■ **DESCRIPTION OF THE TASK**
Each line of the records that holds "spec" should be shown in full.

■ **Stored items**

-- ==== Sys2Proof/Machine/Iwt.lean ====
section
/-! DEFINITION. The IWT unit (45_wavelet_lifting.md). -/

namespace Sys2Proof.Machine

/-- PSE (R341): periodic symmetric extension. -/
def pse (i : Int) (n : Nat) : Nat :=
  if n = 1 then 0
  else
    let per : Int := 2 * ((n : Int) - 1)
    let m := i % per
    if m < n then m.toNat else (per - m).toNat

/-! ## The reversible 5/3 filter (R343) -/

/-- Ye(i). -/
def extended (y : List Int) (i : Int) : Int := y.getD (pse i y.length) 0

/-- E(i), `i` even: the update step undone. -/
def sr53Even (y : List Int) (i : Int) : Int :=
  wrap32 (extended y i - asr32 (extended y (i - 1) + extended y (i + 1) + 2) 2)

/-- X[i]: the predict step undone at odd positions. -/
def sr53At (y : List Int) (i : Int) : Int :=
  if i % 2 = 0 then sr53Even y i
  else wrap32 (extended y i + asr32 (sr53Even y (i - 1) + sr53Even y (i + 1)) 1)

/-- SR53 (R343). -/
def sr53 (y : List Int) : List Int := (List.range y.length).map fun i : Nat => sr53At y i

/-! ## The irreversible 9/7 filter (R351) -/

/-- One step of SR97: the positions of the given parity with `lo ≤ i ≤ hi` get a new value, the others keep theirs. -/
def liftStep {α : Type} (parity : Int) (lo hi : Int) (f : (Int → α) → Int → α) (x : Int → α) : Int → α :=
  fun i => if i % 2 = parity ∧ lo ≤ i ∧ i ≤ hi then f x i else x i

/-- `st`: the rounding a value suffers when it is stored. -/
def storeRound (N : Numerics) (v : N.T) : N.T := N.dec (N.enc v)

/-- S3, S4, S5: `st( x[i] - (c * x[i-1] + c * x[i+1]) )`. -/
def undoStep (N : Numerics) (c : N.T) (x : Int → N.T) (i : Int) : N.T :=
  storeRound N (N.sub (x i) (N.add (N.mul c (x (i - 1))) (N.mul c (x (i + 1)))))

/-- S1. -/
def scaleOdd (N : Numerics) (x : Int → N.T) (i : Int) : N.T := storeRound N (N.mul N.Kinv (x i))

/-- S2. -/
def scaleEven (N : Numerics) (x : Int → N.T) (i : Int) : N.T :=
  storeRound N (N.sub (N.sub (N.mul N.K (x i)) (N.mul N.delta (x (i - 1)))) (N.mul N.delta (x (i + 1))))

/-- The extended window and the five steps (R351). -/
def sr97At (N : Numerics) (w : List Word) : Int → N.T :=
  let n : Int := w.length
  let x0 : Int → N.T := fun i => N.dec (w.getD (pse i w.length) 0)
  let x1 := liftStep 1 (-3) (n + 3) (scaleOdd N) x0
  let x2 := liftStep 0 (-2) (n + 2) (scaleEven N) x1
  let x3 := liftStep 1 (-1) (n + 1) (undoStep N N.gamma) x2
  let x4 := liftStep 0 0 n (undoStep N N.beta) x3
  liftStep 1 1 (n - 1) (undoStep N N.alpha) x4

/-- SR97 (R351) over a numerics record. -/
def sr97 (N : Numerics) (w : List Word) : List Word := (List.range w.length).map fun i : Nat => N.enc (sr97At N w i)

/-! ## Lines (R344, R353) -/

/-- A one-element line (R353). -/
def oneElement (N : Numerics) (f : Filter) (phase : Bool) (w : Word) : Word :=
  if phase then
    match f with
    | .rev53 => word32 (asr32 w.toInt 1)
    | .irr97 => N.enc (N.mul N.half (N.dec w))
  else w

/-- What a line becomes. -/
def lineResult (N : Numerics) (f : Filter) (phase : Bool) (w : List Word) : List Word :=
  match w with
  | [x] => [oneElement N f phase x]
  | _ =>
    match f with
    | .rev53 => (sr53 (w.map fun v => v.toInt)).map word32
    | .irr97 => sr97 N w

/-- Line(a, n, s, f, ph) (R344): all reads, then all writes, with the block's own numerics. -/
def iwtLine (a n s : Nat) (f : Filter) (phase : Bool) : Proc Unit := do
  let w ← memReadRun .plane a s n
  memWriteRun .plane a s (lineResult Config.iwt97Num f phase w)

/-- IWT.SR1D (R344). -/
def iwtSr1dBody (f : Filter) (phase : Bool) : Proc Unit := do
  let s ← get
  let n := s.arg1.toNat
  check (decide (n = 0 ∨ s.arg2.toNat = 0)) .badOperand 0
  check (decide (s.params.planeWords ≤ strided s.arg0.toNat s.arg2.toNat (n - 1))) .badOperand s.arg0.toNat
  check (phase && decide (1 < n)) .iwtUnsupportedPhase 0
  iwtLine s.arg0.toNat n s.arg2.toNat f phase

def execIwtSr1d (f : Filter) (phase : Bool) (s : State) : Host.Outcome State Fault Refusal :=
  runCommand (iwtSr1dBody f phase) s

/-- `count` lines, the first at `a`, each next one `step` words on. -/
def iwtLines (n stride : Nat) (f : Filter) (phase : Bool) (step : Nat) : Nat → Nat → Proc Unit
  | 0, _ => pure ()
  | count + 1, a => do
    iwtLine a n stride f phase
    iwtLines n stride f phase step count (a + step)

/-- IWT.SR2D (R345): the rows in order, then the columns in order. -/
def iwtSr2dBody (f : Filter) (phaseu phasev : Bool) : Proc Unit := do
  let s ← get
  let w := s.arg1.toNat
  let h := s.arg2.toNat
  check (decide (w = 0 ∨ h = 0)) .badOperand 0
  check (decide (s.params.planeWords < s.arg0.toNat + w * h)) .badOperand s.arg0.toNat
  check ((phaseu && decide (1 < w)) || (phasev && decide (1 < h))) .iwtUnsupportedPhase 0
  iwtLines w 1 f phaseu w h s.arg0.toNat
  iwtLines h w f phasev 1 w s.arg0.toNat

def execIwtSr2d (f : Filter) (phaseu phasev : Bool) (s : State) : Host.Outcome State Fault Refusal :=
  runCommand (iwtSr2dBody f phaseu phasev) s

end Sys2Proof.Machine
end

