/-- R76: UNWRITTEN_READ at the first unwritten element a command reads of CX (space 2), TBL (3), QT (4), COEF (5) or PLANE (6),
with `space * 2^28 + index` as FAULTARG, and what was written before it (R373). MQ.READBIT and HUF.DC_REFINE: nothing.
HUF.LOADTABLE: nothing, in the counts and, when they pass R213's checks, in the symbols. IDCT.BLOCK (R322): nothing, the 64
coefficients being read before the steps. IWT.SR1D (R344): nothing, so the line is untouched. IWT.SR2D (R345): the rows above
the one with the unwritten word are through the horizontal pass, all else is untouched. HUF.AC_REFINE (R226): the band before
the element is refined, and HUF_ACSTATE, HUF_ACNEXT and the bits left are as there, from state 0 and inside an end-of-band run. -/
def Obligations.UnwrittenElements : Prop :=
  ∀ s : State,
    (s.flags.mqRdy = true → ∀ cxi, cxi < s.params.cxEntries → s.elem .cx cxi = none →
      exec (.mqReadbit cxi) s = .next (takeFault .unwrittenRead (2 * 2 ^ 28 + cxi % 2 ^ 28) s)) ∧
    (∀ c id j, s.arg0.toNat + 16 ≤ s.params.tblSize →
      (FirstUnwritten s .tbl s.arg0.toNat 1 16 j →
        exec (.hufLoadtable c id) s = .next (takeFault .unwrittenRead (3 * 2 ^ 28 + (s.arg0.toNat + j) % 2 ^ 28) s)) ∧
      (Written s .tbl s.arg0.toNat 1 16 →
        let cnt : List Byte := s.values .tbl s.arg0.toNat 1 16
        codeCount cnt ≤ 256 → s.arg0.toNat + 16 + codeCount cnt ≤ s.params.tblSize → CodesFit cnt 16 →
        FirstUnwritten s .tbl (s.arg0.toNat + 16) 1 (codeCount cnt) j →
          exec (.hufLoadtable c id) s =
            .next (takeFault .unwrittenRead (3 * 2 ^ 28 + (s.arg0.toNat + 16 + j) % 2 ^ 28) s))) ∧
    (s.arg0.toNat < s.params.coefBlocks → ∀ (qti : Fin 4) (j : Nat),
      (FirstUnwritten s .coef (64 * s.arg0.toNat) 1 64 j →
        exec (.idctBlock qti) s = .next (takeFault .unwrittenRead (5 * 2 ^ 28 + (64 * s.arg0.toNat + j) % 2 ^ 28) s)) ∧
      (Written s .coef (64 * s.arg0.toNat) 1 64 → FirstUnwritten s .qt (64 * qti.val) 1 64 j →
        exec (.idctBlock qti) s = .next (takeFault .unwrittenRead (4 * 2 ^ 28 + (64 * qti.val + j)) s))) ∧
    (∀ (f : Filter) (ph : Bool) (j : Nat), 0 < s.arg2.toNat →
      s.arg0.toNat + (s.arg1.toNat - 1) * s.arg2.toNat < s.params.planeWords → (ph = true → s.arg1.toNat = 1) →
      FirstUnwritten s .plane s.arg0.toNat s.arg2.toNat s.arg1.toNat j →
        exec (.iwtSr1d f ph) s =
          .next (takeFault .unwrittenRead (6 * 2 ^ 28 + (s.arg0.toNat + j * s.arg2.toNat) % 2 ^ 28) s)) ∧
    (∀ (f : Filter) (pu pv : Bool) (j : Nat), s.arg0.toNat + s.arg1.toNat * s.arg2.toNat ≤ s.params.planeWords →
      (pu = true → s.arg1.toNat = 1) → (pv = true → s.arg2.toNat = 1) →
      FirstUnwritten s .plane s.arg0.toNat 1 (s.arg1.toNat * s.arg2.toNat) j →
        let img : Nat → Nat → Word := fun v u => s.value .plane (s.arg0.toNat + v * s.arg1.toNat + u)
        ∃ t, exec (.iwtSr2d f pu pv) s = .next t ∧
          t = takeFault .unwrittenRead (6 * 2 ^ 28 + (s.arg0.toNat + j) % 2 ^ 28) { s with plane := t.plane } ∧
          (∀ v u, v < j / s.arg1.toNat → u < s.arg1.toNat → t.elem .plane (s.arg0.toNat + v * s.arg1.toNat + u) =
            some (rowsPass f pu s.arg1.toNat img v u)) ∧
          ∀ sp a, (sp ≠ .plane ∨ a < s.arg0.toNat ∨ s.arg0.toNat + j / s.arg1.toNat * s.arg1.toNat ≤ a) →
            t.elem sp a = s.elem sp a) ∧
    (s.flags.hufRdy = true → s.arg0.toNat < s.params.coefBlocks → s.elem .coef (64 * s.arg0.toNat) = none →
      exec .hufDcRefine s = .next (takeFault .unwrittenRead (5 * 2 ^ 28 + 64 * s.arg0.toNat % 2 ^ 28) s)) ∧
    ∀ (act : Fin 4) (ac : HufTable) (j : Nat) (ds : List Int) (state run : Nat) (nx : Word) (rest : List Bool),
      s.flags.hufRdy = true → HufInv s → s.arg0.toNat < s.params.coefBlocks → s.ht[slotOf .ac act] = some ac → TableOk ac →
      let base := 64 * s.arg0.toNat
      s.huf.ss + j ≤ s.huf.se → (∀ k, k < j → (s.elem .coef (base + zz (s.huf.ss + k))).isSome = true) →
      s.elem .coef (base + zz (s.huf.ss + j)) = none →
      let head := (List.range j).map fun k => (s.value .coef (base + zz (s.huf.ss + k))).toInt
      (s.huf.acstate = 0 ∧ takeRefine ac (2 ^ s.huf.al) 65 s.huf.acnext head s.segmentEnd.bits = some (ds, run, nx, rest) ∧
          state = (if run = 0 then 0 else 4)) ∨
        (s.huf.acstate = 0 ∧ run = 0 ∧
          takeRefineFault ac (2 ^ s.huf.al) 65 s.huf.acnext head s.segmentEnd.bits =
            some (ds, (.hufRunOverrun, state), state, nx, rest)) ∨
        (s.huf.acstate = 4 ∧ state = 4 ∧ run = 0 ∧ nx = s.huf.acnext ∧
          refineCoefs (2 ^ s.huf.al) head s.segmentEnd.bits = some (ds, rest)) →
        ∃ t, exec (.hufAcRefine act) s = .next t ∧ t.segmentEnd = { s.segmentEnd with bits := rest } ∧
          t = takeFault .unwrittenRead (5 * 2 ^ 28 + (base + zz (s.huf.ss + j)) % 2 ^ 28) { s with
            coef := t.coef
            huf := { s.hufLeft rest with
              acnext := nx, acstate := BitVec.ofNat 3 state
              eobrun := if run = 0 then s.huf.eobrun else BitVec.ofNat 16 run } } ∧
          (∀ k, k < j → t.elem .coef (base + zz (s.huf.ss + k)) = some (BitVec.ofInt 16 (ds.getD k 0))) ∧
          ∀ sp a, (sp ≠ .coef ∨ ∀ k, k < j → a ≠ base + zz (s.huf.ss + k)) → t.elem sp a = s.elem sp a
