-- ==== Sys2Proof/Laws/Ccitt.lean ====
section
/-! SUPPORT. What the shared operations of the CCITT unit do to the row being read, on the reference forms of Safety.lean: Match,
AddPix, AddPixNeg, RunLen and DecodeRow1D (43_ccitt.md R261 to R273). -/

namespace Sys2Proof.Machine

/-! ## The code tables -/

/-- The machine's run codes are those of the spec, each of 1 to 13 bits. -/
theorem runCodes_table : ∀ colour ∈ [0, 1],
    runTable colour = (runCodes colour).map (fun c => (bitsMsb c.len c.code, c.run)) ∧
      ∀ c ∈ runCodes colour, 1 ≤ c.len ∧ c.len ≤ 13 ∧ c.code < 2 ^ c.len := by decide +kernel

theorem modeCodes_table :
    modeTable = modeCodes.map (fun c => (bitsMsb c.len c.code, c.mode)) ∧
      ∀ c ∈ modeCodes, 1 ≤ c.len ∧ c.len ≤ 13 ∧ c.code < 2 ^ c.len := by decide +kernel

/-- A code is the head of the look-ahead exactly when it is a prefix of the bits, padded with zeros. -/
theorem prefix_iff_look {n code : Nat} {l : List Bool} (hn : n ≤ 13) (hc : code < 2 ^ n) (hl : l ≠ []) :
    lookAhead 13 l / 2 ^ (13 - n) = code ↔ (bitsMsb n code).isPrefixOf (l ++ List.replicate 13 false) = true := by
  have hlen : 13 ≤ (l ++ List.replicate 13 false).length := by simp
  rw [lookAhead, if_neg hl]
  generalize l ++ List.replicate 13 false = m at hlen
  have ht : (m.take 13).take n = m.take n := by rw [List.take_take, Nat.min_eq_left hn]
  have hd : ((m.take 13).drop n).length = 13 - n := by simp; omega
  have hv : numOf (m.take 13) / 2 ^ (13 - n) = numOf (m.take n) := by
    conv_lhs => rw [← List.take_append_drop n (m.take 13), numOf_append, ht, hd]
    have := numOf_lt ((m.take 13).drop n)
    rw [hd] at this
    rw [Nat.add_comm, Nat.add_mul_div_right _ _ (by positivity), Nat.div_eq_of_lt this, Nat.zero_add]
  have hb : (m.take n).length = n := by simp; omega
  rw [hv, List.isPrefixOf_iff_prefix, List.prefix_iff_eq_take, bitsMsb_length]
  constructor
  · rintro rfl
    have := bitsMsb_numOf (m.take n)
    rwa [hb] at this
  · intro h
    rw [← h, numOf_bitsMsb, Nat.mod_eq_of_lt hc]

/-- Match on the machine's table is `readCode` on the spec's (R267). -/
theorem find_code {α β : Type} (t : List α) (len code : α → Nat) (val : α → β) {l : List Bool} (hl : l ≠ [])
    (ht : ∀ c ∈ t, 1 ≤ len c ∧ len c ≤ 13 ∧ code c < 2 ^ len c) :
    readCode (t.map fun c => (bitsMsb (len c) (code c), val c)) l =
      match t.find? fun c => decide (lookAhead 13 l / 2 ^ (13 - len c) = code c) with
      | some c => .ok (val c) (l.drop (len c))
      | none => .bad l := by
  rw [readCode, if_neg hl, List.find?_map]
  have : t.find? ((fun c : List Bool × β => c.1.isPrefixOf (l ++ List.replicate 13 false)) ∘
        fun c => (bitsMsb (len c) (code c), val c)) =
      t.find? fun c => decide (lookAhead 13 l / 2 ^ (13 - len c) = code c) := by
    refine List.find?_congr fun c hc => ?_
    obtain ⟨-, h13, hlt⟩ := ht c hc
    rw [Bool.eq_iff_iff, decide_eq_true_iff, prefix_iff_look h13 hlt hl]
    rfl
  rw [this]
  cases t.find? fun c => decide (lookAhead 13 l / 2 ^ (13 - len c) = code c) <;> simp

/-! ## The row being read -/

@[simp] theorem RowRead.addPix_rest (cols a colour : Nat) (r : RowRead) : (r.addPix cols a colour).rest = r.rest := by
  unfold RowRead.addPix; split <;> (try split) <;> (try split) <;> (try split) <;> rfl

@[simp] theorem RowRead.addPix_eof (cols a colour : Nat) (r : RowRead) : (r.addPix cols a colour).eof = r.eof := by
  unfold RowRead.addPix; split <;> (try split) <;> (try split) <;> (try split) <;> rfl

/-- AddPix neither looks at the unread bits nor at the end of the data. -/
theorem RowRead.addPix_with (cols a colour : Nat) (r : RowRead) (eof : Bool) (rest : List Bool) :
    { r with eof := eof, rest := rest }.addPix cols a colour = { r.addPix cols a colour with eof := eof, rest := rest } := by
  obtain ⟨ends, err, eof', rest'⟩ := r
  unfold RowRead.addPix
  cases ends
  · rfl
  · simp only
    (try split) <;> (try split) <;> (try split) <;> rfl

/-- CLINE[0 ..] holds the run ends `l`, the last one first. -/
def LineIs (s : State) (l : List Nat) : Prop := ∀ i, i < l.length → s.clineAt i = l.reverse[i]?

theorem LineIs.tail {s : State} {e : Nat} {es : List Nat} (h : LineIs s (e :: es)) : LineIs s es := fun i hi => by
  rw [h i (by simp; omega), List.reverse_cons, List.getElem?_append_left (by simpa using hi)]

theorem LineIs.suffix {s : State} {l m : List Nat} (h : LineIs s l) (hm : m <:+ l) : LineIs s m := by
  induction l with
  | nil => rwa [List.suffix_nil.1 hm]
  | cons e es ih =>
    rcases List.suffix_cons_iff.1 hm with rfl | hm
    · exact h
    · exact ih h.tail hm

/-- The state `s` holds the row `r` read so far: `cols` is CC_COLS and `warn` what CC_WARN was when the row began. -/
structure RowAt (cols : Nat) (warn : Bool) (s : State) (r : RowRead) : Prop where
  columns : s.cc.cols.toNat = cols
  fits : cols ≤ s.params.colsMax
  cpos : s.cc.cpos.toNat + 1 = r.ends.length
  room : r.ends.length ≤ cols + 1
  bound : ∀ e ∈ r.ends, e ≤ cols
  line : LineIs s r.ends
  ccErr : s.flags.ccErr = r.err
  ccWarn : s.flags.ccWarn = (warn || r.err)
  ccEof : s.flags.ccEof = r.eof
  rest : s.brUnread = r.rest
  mode : s.br.mode = .plain
  br : BrOk s

section Row

variable {cols : Nat} {warn : Bool} {s : State} {r : RowRead}

theorem RowAt.ends_cons (h : RowAt cols warn s r) : ∃ e es, r.ends = e :: es := by
  cases hr : r.ends with
  | nil => have := h.cpos; simp [hr] at this
  | cons e es => exact ⟨e, es, rfl⟩

/-- `CLINE[CC_CPOS]` is where the row has got to. -/
theorem ends_lineEnd (h : RowAt cols warn s r) (E : Stop → State → Prop) (Q : Int → State → Prop) :
    Ends lineEnd s Q E ↔ Q r.here s := by
  obtain ⟨e, es, he⟩ := h.ends_cons
  have hc : s.cc.cpos.toNat = es.length := by have := h.cpos; simpa [he] using this
  have hl := h.line es.length (by simp [he])
  simp only [he, List.reverse_cons, State.clineAt] at hl
  rw [List.getElem?_append_right (by simp)] at hl
  simp only [List.length_reverse, Nat.sub_self, List.getElem?_cons_zero, Option.map_eq_some_iff] at hl
  obtain ⟨v, hv, hve⟩ := hl
  have hroom := h.room
  simp only [he, List.length_cons] at hroom
  have hs : s.cc.cpos.toNat < s.sizeOf .cline := by
    have := h.fits
    simp only [State.sizeOf, Space.size]; omega
  simp only [lineEnd, readCline, ends_bind, ends_get]
  rw [ends_memRead_of s _ hs (hc ▸ hv), ends_pure, RowRead.here, he]
  simp only [List.headD_cons]
  rw [← hve]

/-- Writing `CLINE[es.length]` and putting CC_CPOS there, with CC_ERR and CC_WARN set when `bad`: the row's last run end becomes
`a`. -/
theorem RowAt.write (h : RowAt cols warn s r) {es : List Nat} {a : Nat} (bad : Bool) (hes : es <:+ r.ends)
    (hlen : es.length ≤ cols) (ha : a ≤ cols) {f : Flags} (hf : f = { s.flags with
      ccErr := s.flags.ccErr || bad, ccWarn := s.flags.ccWarn || bad }) :
    RowAt cols warn (((s.setFlags f).setMem .cline (((s.setFlags f).mem .cline).write es.length (word32 (a : Int)))).setCc
      { s.cc with cpos := u32 es.length }) { r with ends := a :: es, err := r.err || bad } := by
  have hc32 : cols < 2 ^ 32 := h.columns ▸ s.cc.cols.isLt
  have hword : (word32 (a : Int)).toNat = a := by
    rw [word32, wrap32, wrapN, BitVec.toNat_ofInt]; omega
  have hval : ∀ b, State.value (((s.setFlags f).setMem .cline (((s.setFlags f).mem .cline).write es.length
      (word32 (a : Int)))).setCc { s.cc with cpos := u32 es.length }) .stream b = s.value .stream b := fun b => by
    simp [State.value, State.elem_setMem_other (s.setFlags f) (sp := .cline) (sp' := .stream) _ (by decide)]
  refine ⟨h.columns, h.fits, ?_, by simp; omega, ?_, ?_, ?_, ?_, ?_, ?_, h.mode, ?_⟩
  · simp only [State.setCc_cc, u32, BitVec.toNat_ofNat, List.length_cons]
    omega
  · intro e he
    rcases List.mem_cons.1 he with rfl | he
    · exact ha
    · exact h.bound e (hes.mem he)
  · intro i hi
    simp only [State.clineAt, State.setCc_elem, State.elem_setMem_write, List.reverse_cons]
    rcases Nat.lt_or_ge i es.length with hlt | hge
    · rw [if_neg (by omega), List.getElem?_append_left (by simpa using hlt), State.setFlags_elem]
      exact h.line.suffix hes i hlt
    · have : i = es.length := by simp at hi; omega
      subst this
      rw [if_pos rfl, List.getElem?_append_right (by simp)]
      simp [hword]
  · simp [hf, h.ccErr]
  · simp [hf, h.ccWarn, Bool.or_assoc]
  · simp [hf, h.ccEof]
  · rw [← h.rest]
    simp only [State.brUnread, State.setCc_br, State.setMem_br, State.setFlags_br]
    exact congrArg _ (brBytes_congr (by rfl) hval _ _ _)
  · refine ⟨h.br.buf, h.br.cnt, h.br.pos, h.br.endIdx, h.br.skip, fun i hi => ?_⟩
    have := h.br.written i hi
    simpa [State.elem_setMem_other (s.setFlags f) (sp := .cline) (sp' := .stream) _ (by decide)] using this

theorem RowAt.cpos_eq (h : RowAt cols warn s r) {e : Nat} {es : List Nat} (he : r.ends = e :: es) :
    s.cc.cpos.toNat = es.length := by
  have := h.cpos
  simpa [he] using this

@[simp] theorem State.setFlags_columns (t : State) (f : Flags) : (t.setFlags f).columns = t.columns := rfl

@[simp] theorem ends_putCpos (t : State) (p : Nat) (E : Stop → State → Prop) (Q : Unit → State → Prop) :
    Ends (putCpos p) t Q E ↔ Q () (t.setCc { t.cc with cpos := u32 p }) := Iff.rfl

/-- A write to CLINE inside the row. -/
theorem ends_writeCline {t : State} {i : Nat} (hi : i ≤ t.params.colsMax) (v : Int) (E : Stop → State → Prop)
    (Q : Unit → State → Prop) :
    Ends (writeCline i v) t Q E ↔ Q () (t.setMem .cline ((t.mem .cline).write i (word32 v))) :=
  ends_memWrite_of t E (by simp only [State.sizeOf, Space.size]; omega)

/-- The branch of AddPix in which `a1` lies beyond the row so far, with the move of CC_CPOS after it (R268). -/
theorem ends_extendLine (h : RowAt cols warn s r) {e : Nat} {es : List Nat} (he : r.ends = e :: es) {a1 : Nat} (hlt : e < a1)
    (colour : Nat) :
    Ends (extendLine s.cc.cpos.toNat a1 colour) s (fun p t => Ends (putCpos p) t
      (fun _ u => RowAt cols warn u (r.addPix cols a1 colour)) (fun _ _ => False)) (fun _ _ => False) := by
  have hc := h.cpos_eq he
  have hroom := h.room
  have hfits := h.fits
  have hcol : s.columns = (cols : Int) := by simp [State.columns, h.columns]
  simp only [he, List.length_cons] at hroom
  have hsuf : r.ends <:+ r.ends := List.suffix_refl _
  have htl : es <:+ r.ends := he ▸ List.suffix_cons e es
  have hlen : r.ends.length = es.length + 1 := by simp [he]
  have hadd : r.addPix cols a1 colour =
      if es.length % 2 = colour then { r with ends := min a1 cols :: es, err := r.err || decide (cols < a1) }
      else if es.length = cols then { r with ends := cols :: es, err := true }
      else { r with ends := min a1 cols :: r.ends, err := r.err || decide (cols < a1) } := by
    unfold RowRead.addPix
    rw [he]
    simp only [if_neg (show ¬ a1 ≤ e by omega)]
  simp only [extendLine, clampColumns, ends_bind, ends_get, hcol, Nat.cast_lt, hc, hadd]
  by_cases hbig : cols < a1
  · simp only [if_pos hbig, ends_bind, flagDamaged, ends_modifyFlags, ends_pure, State.setFlags_cc, h.columns,
      Nat.min_eq_right hbig.le, decide_eq_true hbig, Bool.or_true]
    have hf : ({ s.flags with ccErr := true, ccWarn := true } : Flags) =
        { s.flags with ccErr := s.flags.ccErr || true, ccWarn := s.flags.ccWarn || true } := by simp
    by_cases hcl : es.length % 2 = colour
    · rw [if_neg (not_not.2 hcl), if_pos hcl, ends_bind, ends_writeCline (by simp; omega), ends_pure]
      simpa using h.write true htl (by omega) le_rfl hf
    · rw [if_pos hcl, if_neg hcl]
      by_cases hfull : es.length = cols
      · rw [if_pos hfull, if_pos hfull, ends_bind, ends_modifyFlags, ends_bind, ends_writeCline (by simp; omega), ends_pure]
        simpa [hcol] using h.write true htl (by omega) le_rfl hf
      · rw [if_neg hfull, if_neg hfull, ends_bind, ends_writeCline (by simp; omega), ends_pure]
        simpa [hlen] using h.write true hsuf (by omega) le_rfl hf
  · have hle : a1 ≤ cols := by omega
    simp only [if_neg hbig, ends_pure, Nat.min_eq_left hle, decide_eq_false hbig, Bool.or_false, h.columns]
    have hf : s.flags = { s.flags with ccErr := s.flags.ccErr || false, ccWarn := s.flags.ccWarn || false } := by simp
    by_cases hcl : es.length % 2 = colour
    · rw [if_neg (not_not.2 hcl), if_pos hcl, ends_bind, ends_writeCline (by omega), ends_pure]
      simpa using h.write false htl (by omega) hle hf
    · rw [if_pos hcl, if_neg hcl]
      by_cases hfull : es.length = cols
      · rw [if_pos hfull, if_pos hfull, ends_bind, flagDamaged, ends_modifyFlags, ends_bind,
          ends_writeCline (by simp; omega), ends_pure]
        simpa [hcol] using h.write true htl (by omega) le_rfl (f := { s.flags with ccErr := true, ccWarn := true }) (by simp)
      · rw [if_neg hfull, if_neg hfull, ends_bind, ends_writeCline (by omega), ends_pure]
        simpa [hlen] using h.write false hsuf (by omega) hle hf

■ **REPLY TO THE TASK**
/-- The machine's run codes are those of the spec, each of 1 to 13 bits. -/
/-- Match on the machine's table is `readCode` on the spec's (R267). -/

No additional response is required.